Nothing but an exact copy of the data should be given.
───
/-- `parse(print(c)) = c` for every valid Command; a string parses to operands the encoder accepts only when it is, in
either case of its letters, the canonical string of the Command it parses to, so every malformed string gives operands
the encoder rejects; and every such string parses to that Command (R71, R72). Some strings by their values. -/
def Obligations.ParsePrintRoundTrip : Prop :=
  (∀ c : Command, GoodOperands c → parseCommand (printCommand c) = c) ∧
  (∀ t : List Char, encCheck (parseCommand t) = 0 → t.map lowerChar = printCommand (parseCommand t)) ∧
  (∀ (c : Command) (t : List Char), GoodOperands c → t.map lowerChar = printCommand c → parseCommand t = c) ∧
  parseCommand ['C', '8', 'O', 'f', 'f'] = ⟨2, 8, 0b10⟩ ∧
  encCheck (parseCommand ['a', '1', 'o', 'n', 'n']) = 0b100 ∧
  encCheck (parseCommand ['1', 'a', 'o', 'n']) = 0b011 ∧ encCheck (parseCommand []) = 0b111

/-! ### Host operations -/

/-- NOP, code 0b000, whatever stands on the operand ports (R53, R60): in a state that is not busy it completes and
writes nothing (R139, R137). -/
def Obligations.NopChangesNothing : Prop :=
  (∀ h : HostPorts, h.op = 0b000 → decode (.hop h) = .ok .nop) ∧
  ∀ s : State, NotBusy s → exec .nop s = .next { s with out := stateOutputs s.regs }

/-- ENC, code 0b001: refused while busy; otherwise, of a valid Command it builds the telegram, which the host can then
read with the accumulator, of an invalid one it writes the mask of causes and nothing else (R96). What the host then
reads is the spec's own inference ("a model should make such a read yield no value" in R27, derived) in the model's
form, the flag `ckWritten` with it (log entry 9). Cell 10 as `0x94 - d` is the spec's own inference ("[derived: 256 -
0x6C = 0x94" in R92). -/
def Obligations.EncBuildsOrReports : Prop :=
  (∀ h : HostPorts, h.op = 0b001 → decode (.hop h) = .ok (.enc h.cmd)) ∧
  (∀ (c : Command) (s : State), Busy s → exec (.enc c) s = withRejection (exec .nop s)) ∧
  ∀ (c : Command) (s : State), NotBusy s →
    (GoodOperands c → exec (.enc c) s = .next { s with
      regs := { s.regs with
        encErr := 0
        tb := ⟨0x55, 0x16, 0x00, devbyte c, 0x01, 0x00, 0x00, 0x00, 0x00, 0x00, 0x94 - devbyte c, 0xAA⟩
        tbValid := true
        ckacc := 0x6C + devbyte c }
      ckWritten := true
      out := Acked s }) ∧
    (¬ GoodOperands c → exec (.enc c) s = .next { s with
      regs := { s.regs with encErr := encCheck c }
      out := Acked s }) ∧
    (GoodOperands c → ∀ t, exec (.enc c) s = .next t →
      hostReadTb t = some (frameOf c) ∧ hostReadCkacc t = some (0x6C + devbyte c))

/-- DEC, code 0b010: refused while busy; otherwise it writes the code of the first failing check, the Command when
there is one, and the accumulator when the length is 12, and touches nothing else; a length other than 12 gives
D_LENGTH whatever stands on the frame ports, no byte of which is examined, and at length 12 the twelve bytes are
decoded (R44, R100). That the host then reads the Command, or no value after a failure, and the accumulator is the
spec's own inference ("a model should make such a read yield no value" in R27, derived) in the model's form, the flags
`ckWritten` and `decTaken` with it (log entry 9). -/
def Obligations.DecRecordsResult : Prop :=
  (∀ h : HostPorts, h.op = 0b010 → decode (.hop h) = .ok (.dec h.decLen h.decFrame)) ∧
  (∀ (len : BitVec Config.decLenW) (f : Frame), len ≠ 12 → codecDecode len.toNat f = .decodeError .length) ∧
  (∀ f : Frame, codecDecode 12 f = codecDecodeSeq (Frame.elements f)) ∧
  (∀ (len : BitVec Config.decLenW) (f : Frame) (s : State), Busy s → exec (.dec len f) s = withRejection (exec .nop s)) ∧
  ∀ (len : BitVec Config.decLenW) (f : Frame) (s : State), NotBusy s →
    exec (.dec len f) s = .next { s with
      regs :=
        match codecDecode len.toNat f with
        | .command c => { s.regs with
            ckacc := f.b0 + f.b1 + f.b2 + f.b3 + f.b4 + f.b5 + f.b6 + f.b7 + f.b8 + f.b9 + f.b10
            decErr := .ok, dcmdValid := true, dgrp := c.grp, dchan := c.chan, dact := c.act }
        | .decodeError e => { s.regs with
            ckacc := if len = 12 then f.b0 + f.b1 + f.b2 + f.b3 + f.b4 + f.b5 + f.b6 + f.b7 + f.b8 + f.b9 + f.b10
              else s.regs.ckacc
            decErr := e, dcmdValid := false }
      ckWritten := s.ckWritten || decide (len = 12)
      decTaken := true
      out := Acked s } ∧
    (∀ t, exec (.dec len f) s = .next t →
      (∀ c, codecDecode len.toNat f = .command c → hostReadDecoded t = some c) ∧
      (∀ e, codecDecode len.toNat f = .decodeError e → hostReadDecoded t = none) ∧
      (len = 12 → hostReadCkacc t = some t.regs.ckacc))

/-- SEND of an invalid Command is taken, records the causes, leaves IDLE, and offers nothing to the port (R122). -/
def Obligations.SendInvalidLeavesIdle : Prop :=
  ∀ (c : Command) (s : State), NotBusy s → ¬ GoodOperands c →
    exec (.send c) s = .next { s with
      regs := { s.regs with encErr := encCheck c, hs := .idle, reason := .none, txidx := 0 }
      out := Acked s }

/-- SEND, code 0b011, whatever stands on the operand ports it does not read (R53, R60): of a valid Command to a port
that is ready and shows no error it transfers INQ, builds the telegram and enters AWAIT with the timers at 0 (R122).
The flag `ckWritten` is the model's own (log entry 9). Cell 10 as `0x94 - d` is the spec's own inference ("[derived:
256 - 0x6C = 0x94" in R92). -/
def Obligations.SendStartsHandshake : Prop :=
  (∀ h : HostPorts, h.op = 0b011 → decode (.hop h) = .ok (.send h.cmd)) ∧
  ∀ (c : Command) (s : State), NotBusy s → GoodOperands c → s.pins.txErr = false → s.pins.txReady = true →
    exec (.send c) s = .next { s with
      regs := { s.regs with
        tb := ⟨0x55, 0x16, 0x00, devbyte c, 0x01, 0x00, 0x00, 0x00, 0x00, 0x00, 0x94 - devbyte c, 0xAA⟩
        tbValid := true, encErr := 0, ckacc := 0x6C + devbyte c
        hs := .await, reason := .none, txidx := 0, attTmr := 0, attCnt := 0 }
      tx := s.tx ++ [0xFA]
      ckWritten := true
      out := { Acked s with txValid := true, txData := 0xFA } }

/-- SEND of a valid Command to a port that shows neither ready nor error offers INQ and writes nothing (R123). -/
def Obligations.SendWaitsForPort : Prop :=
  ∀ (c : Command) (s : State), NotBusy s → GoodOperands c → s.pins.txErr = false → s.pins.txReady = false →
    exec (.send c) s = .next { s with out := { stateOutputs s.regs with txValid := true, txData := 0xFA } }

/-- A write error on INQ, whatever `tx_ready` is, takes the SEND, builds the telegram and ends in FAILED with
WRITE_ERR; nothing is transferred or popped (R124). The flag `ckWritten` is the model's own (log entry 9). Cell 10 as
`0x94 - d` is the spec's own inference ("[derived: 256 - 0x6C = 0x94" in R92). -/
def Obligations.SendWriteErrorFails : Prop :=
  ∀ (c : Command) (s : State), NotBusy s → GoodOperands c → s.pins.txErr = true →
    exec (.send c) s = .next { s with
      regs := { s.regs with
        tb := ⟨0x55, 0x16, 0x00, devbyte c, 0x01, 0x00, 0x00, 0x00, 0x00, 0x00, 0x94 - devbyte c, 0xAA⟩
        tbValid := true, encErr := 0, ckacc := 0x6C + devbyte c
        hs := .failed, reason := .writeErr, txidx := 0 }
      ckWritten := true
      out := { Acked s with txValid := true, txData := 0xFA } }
───
## SOLUTION
/-- `parse(print(c)) = c` for every valid Command; a string parses to operands the encoder accepts only when it is, in
either case of its letters, the canonical string of the Command it parses to, so every malformed string gives operands
the encoder rejects; and every such string parses to that Command (R71, R72). Some strings by their values. -/
def Obligations.ParsePrintRoundTrip : Prop :=
  (∀ c : Command, GoodOperands c → parseCommand (printCommand c) = c) ∧
  (∀ t : List Char, encCheck (parseCommand t) = 0 → t.map lowerChar = printCommand (parseCommand t)) ∧
  (∀ (c : Command) (t : List Char), GoodOperands c → t.map lowerChar = printCommand c → parseCommand t = c) ∧
  parseCommand ['C', '8', 'O', 'f', 'f'] = ⟨2, 8, 0b10⟩ ∧
  encCheck (parseCommand ['a', '1', 'o', 'n', 'n']) = 0b100 ∧
  encCheck (parseCommand ['1', 'a', 'o', 'n']) = 0b011 ∧ encCheck (parseCommand []) = 0b111

/-! ### Host operations -/

/-- NOP, code 0b000, whatever stands on the operand ports (R53, R60): in a state that is not busy it completes and
writes nothing (R139, R137). -/
def Obligations.NopChangesNothing : Prop :=
  (∀ h : HostPorts, h.op = 0b000 → decode (.hop h) = .ok .nop) ∧
  ∀ s : State, NotBusy s → exec .nop s = .next { s with out := stateOutputs s.regs }

/-- ENC, code 0b001: refused while busy; otherwise, of a valid Command it builds the telegram, which the host can then
read with the accumulator, of an invalid one it writes the mask of causes and nothing else (R96). What the host then
reads is the spec's own inference ("a model should make such a read yield no value" in R27, derived) in the model's
form, the flag `ckWritten` with it (log entry 9). Cell 10 as `0x94 - d` is the spec's own inference ("[derived: 256 -
0x6C = 0x94" in R92). -/
def Obligations.EncBuildsOrReports : Prop :=
  (∀ h : HostPorts, h.op = 0b001 → decode (.hop h) = .ok (.enc h.cmd)) ∧
  (∀ (c : Command) (s : State), Busy s → exec (.enc c) s = withRejection (exec .nop s)) ∧
  ∀ (c : Command) (s : State), NotBusy s →
    (GoodOperands c → exec (.enc c) s = .next { s with
      regs := { s.regs with
        encErr := 0
        tb := ⟨0x55, 0x16, 0x00, devbyte c, 0x01, 0x00, 0x00, 0x00, 0x00, 0x00, 0x94 - devbyte c, 0xAA⟩
        tbValid := true
        ckacc := 0x6C + devbyte c }
      ckWritten := true
      out := Acked s }) ∧
    (¬ GoodOperands c → exec (.enc c) s = .next { s with
      regs := { s.regs with encErr := encCheck c }
      out := Acked s }) ∧
    (GoodOperands c → ∀ t, exec (.enc c) s = .next t →
      hostReadTb t = some (frameOf c) ∧ hostReadCkacc t = some (0x6C + devbyte c))

/-- DEC, code 0b010: refused while busy; otherwise it writes the code of the first failing check, the Command when
there is one, and the accumulator when the length is 12, and touches nothing else; a length other than 12 gives
D_LENGTH whatever stands on the frame ports, no byte of which is examined, and at length 12 the twelve bytes are
decoded (R44, R100). That the host then reads the Command, or no value after a failure, and the accumulator is the
spec's own inference ("a model should make such a read yield no value" in R27, derived) in the model's form, the flags
`ckWritten` and `decTaken` with it (log entry 9). -/
def Obligations.DecRecordsResult : Prop :=
  (∀ h : HostPorts, h.op = 0b010 → decode (.hop h) = .ok (.dec h.decLen h.decFrame)) ∧
  (∀ (len : BitVec Config.decLenW) (f : Frame), len ≠ 12 → codecDecode len.toNat f = .decodeError .length) ∧
  (∀ f : Frame, codecDecode 12 f = codecDecodeSeq (Frame.elements f)) ∧
  (∀ (len : BitVec Config.decLenW) (f : Frame) (s : State), Busy s → exec (.dec len f) s = withRejection (exec .nop s)) ∧
  ∀ (len : BitVec Config.decLenW) (f : Frame) (s : State), NotBusy s →
    exec (.dec len f) s = .next { s with
      regs :=
        match codecDecode len.toNat f with
        | .command c => { s.regs with
            ckacc := f.b0 + f.b1 + f.b2 + f.b3 + f.b4 + f.b5 + f.b6 + f.b7 + f.b8 + f.b9 + f.b10
            decErr := .ok, dcmdValid := true, dgrp := c.grp, dchan := c.chan, dact := c.act }
        | .decodeError e => { s.regs with
            ckacc := if len = 12 then f.b0 + f.b1 + f.b2 + f.b3 + f.b4 + f.b5 + f.b6 + f.b7 + f.b8 + f.b9 + f.b10
              else s.regs.ckacc
            decErr := e, dcmdValid := false }
      ckWritten := s.ckWritten || decide (len = 12)
      decTaken := true
      out := Acked s } ∧
    (∀ t, exec (.dec len f) s = .next t →
      (∀ c, codecDecode len.toNat f = .command c → hostReadDecoded t = some c) ∧
      (∀ e, codecDecode len.toNat f = .decodeError e → hostReadDecoded t = none) ∧
      (len = 12 → hostReadCkacc t = some t.regs.ckacc))

/-- SEND of an invalid Command is taken, records the causes, leaves IDLE, and offers nothing to the port (R122). -/
def Obligations.SendInvalidLeavesIdle : Prop :=
  ∀ (c : Command) (s : State), NotBusy s → ¬ GoodOperands c →
    exec (.send c) s = .next { s with
      regs := { s.regs with encErr := encCheck c, hs := .idle, reason := .none, txidx := 0 }
      out := Acked s }

/-- SEND, code 0b011, whatever stands on the operand ports it does not read (R53, R60): of a valid Command to a port
that is ready and shows no error it transfers INQ, builds the telegram and enters AWAIT with the timers at 0 (R122).
The flag `ckWritten` is the model's own (log entry 9). Cell 10 as `0x94 - d` is the spec's own inference ("[derived:
256 - 0x6C = 0x94" in R92). -/
def Obligations.SendStartsHandshake : Prop :=
  (∀ h : HostPorts, h.op = 0b011 → decode (.hop h) = .ok (.send h.cmd)) ∧
  ∀ (c : Command) (s : State), NotBusy s → GoodOperands c → s.pins.txErr = false → s.pins.txReady = true →
    exec (.send c) s = .next { s with
      regs := { s.regs with
        tb := ⟨0x55, 0x16, 0x00, devbyte c, 0x01, 0x00, 0x00, 0x00, 0x00, 0x00, 0x94 - devbyte c, 0xAA⟩
        tbValid := true, encErr := 0, ckacc := 0x6C + devbyte c
        hs := .await, reason := .none, txidx := 0, attTmr := 0, attCnt := 0 }
      tx := s.tx ++ [0xFA]
      ckWritten := true
      out := { Acked s with txValid := true, txData := 0xFA } }

/-- SEND of a valid Command to a port that shows neither ready nor error offers INQ and writes nothing (R123). -/
def Obligations.SendWaitsForPort : Prop :=
  ∀ (c : Command) (s : State), NotBusy s → GoodOperands c → s.pins.txErr = false → s.pins.txReady = false →
    exec (.send c) s = .next { s with out := { stateOutputs s.regs with txValid := true, txData := 0xFA } }

/-- A write error on INQ, whatever `tx_ready` is, takes the SEND, builds the telegram and ends in FAILED with
WRITE_ERR; nothing is transferred or popped (R124). The flag `ckWritten` is the model's own (log entry 9). Cell 10 as
`0x94 - d` is the spec's own inference ("[derived: 256 - 0x6C = 0x94" in R92). -/
def Obligations.SendWriteErrorFails : Prop :=
  ∀ (c : Command) (s : State), NotBusy s → GoodOperands c → s.pins.txErr = true →
    exec (.send c) s = .next { s with
      regs := { s.regs with
        tb := ⟨0x55, 0x16, 0x00, devbyte c, 0x01, 0x00, 0x00, 0x00, 0x00, 0x00, 0x94 - devbyte c, 0xAA⟩
        tbValid := true, encErr := 0, ckacc := 0x6C + devbyte c
        hs := .failed, reason := .writeErr, txidx := 0 }
      ckWritten := true
      out := { Acked s with txValid := true, txData := 0xFA } }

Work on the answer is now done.